Your answer should consist of every line in the records that holds "theorem".

(Collected data)
• • •
theorem complete_answered (n : Nat) (d : Desc) (hn : n = d.ring.val) (st : Nat) (hs : st < 256) (r : Reply) (h : Bool) (s : State) :
    Answered (complete n d st r h s) d st r.noEffect r.result := by
  subst hn
  have h64 : (complete d.ring.val d st r h s).get64 (A.hriRingCqBaseLo d.ring.val) = s.get64 (A.hriRingCqBaseLo d.ring.val) := by
    unfold State.get64
    rw [complete_reg _ _ _ _ _ _ (by unfold A.hriRingCqBaseLo A.hriRingCqTail; omega)
        (by unfold A.hriRingCqBaseLo A.hriRingClampCount; omega),
      complete_reg _ _ _ _ _ _ (by unfold A.hriRingCqBaseLo A.hriRingCqTail; omega)
        (by unfold A.hriRingCqBaseLo A.hriRingClampCount; omega)]
  have hz : (complete d.ring.val d st r h s).get (F.hriRingCfg_SIZE d.ring.val) = s.get (F.hriRingCfg_SIZE d.ring.val) :=
    complete_get _ _ _ _ _ _ _ (by simp only [F.hriRingCfg_SIZE, A.hriRingCfg, A.hriRingCqTail]; omega)
      (by simp only [F.hriRingCfg_SIZE, A.hriRingCfg, A.hriRingClampCount]; omega)
  obtain ⟨fl, hf, hm⟩ := complete_hostMem d.ring.val d st r h s
  have hc : ((complete d.ring.val d st r h s).ring d.ring.val).c - 1 = (s.ring d.ring.val).c := by
    rw [(complete_ring d.ring.val d st r h s).1]; simp
  have key := fun (k : Nat) hk => hostWriteAux_same (leBytes 2 d.tag.toNat ++ leBytes 2 d.seq.toNat ++ leBytes 2 st ++ leBytes 2 fl ++
    leBytes 4 (s.ring d.ring.val).limit.toNat ++ leBytes 4 r.result) (by simp [leBytes])
    (s.get64 (A.hriRingCqBaseLo d.ring.val) + (s.ring d.ring.val).c.toNat % 2 ^ s.get (F.hriRingCfg_SIZE d.ring.val) * 16) k s.hostMem hk
  simp only [Answered, State.hostByte, h64, hz, hc, hm]
  refine ⟨?_, ?_, ?_, ?_, ?_, ?_, ?_, ?_, ?_, ?_, ?_⟩
  · rw [key 0 (by simp [leBytes])]; simp [leBytes]
  · rw [key 1 (by simp [leBytes])]; simp [leBytes]; bv_omega
  · rw [key 2 (by simp [leBytes])]; simp [leBytes]
  · rw [key 3 (by simp [leBytes])]; simp [leBytes]; bv_omega
  · rw [key 4 (by simp [leBytes])]; simp [leBytes]
  · rw [key 5 (by simp [leBytes])]; simp [leBytes, Nat.div_eq_of_lt hs]
  · rw [key 6 (by simp [leBytes])]; simp only [leBytes, List.cons_append, List.nil_append, List.getElem_cons_succ, List.getElem_cons_zero, BitVec.getLsbD_ofNat, hf]; simp
  · rw [key 12 (by simp [leBytes])]; simp [leBytes]
  · rw [key 13 (by simp [leBytes])]; simp [leBytes]
  · rw [key 14 (by simp [leBytes])]; simp [leBytes, Nat.div_div_eq_div_mul]
  · rw [key 15 (by simp [leBytes])]; simp [leBytes, Nat.div_div_eq_div_mul]

/-- A row whose descriptor its ring accepts completes with the operation's effect on the fetched state and is answered. -/
theorem row_accepts {c : Instr} {opcode : Nat} {op : Op} {d : Desc} {s t : State} {r : Reply}
    (hc : exec c s = .next (runDesc opcode op d s)) (h : Accepts s opcode d) (ho : op d (s.fetched d) = (t, r)) :
    Answers c d s (complete d.ring.val d 0 (r.counted opcode d) false t) r.noEffect r.result := by
  unfold Answers
  rw [hc, runDesc_accepts op h, ho]
  exact ⟨rfl, complete_answered _ d rfl 0 (by omega) _ _ _⟩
• • •
Solution below:
theorem complete_answered (n : Nat) (d : Desc) (hn : n = d.ring.val) (st : Nat) (hs : st < 256) (r : Reply) (h : Bool) (s : State) :
theorem row_accepts {c : Instr} {opcode : Nat} {op : Op} {d : Desc} {s t : State} {r : Reply}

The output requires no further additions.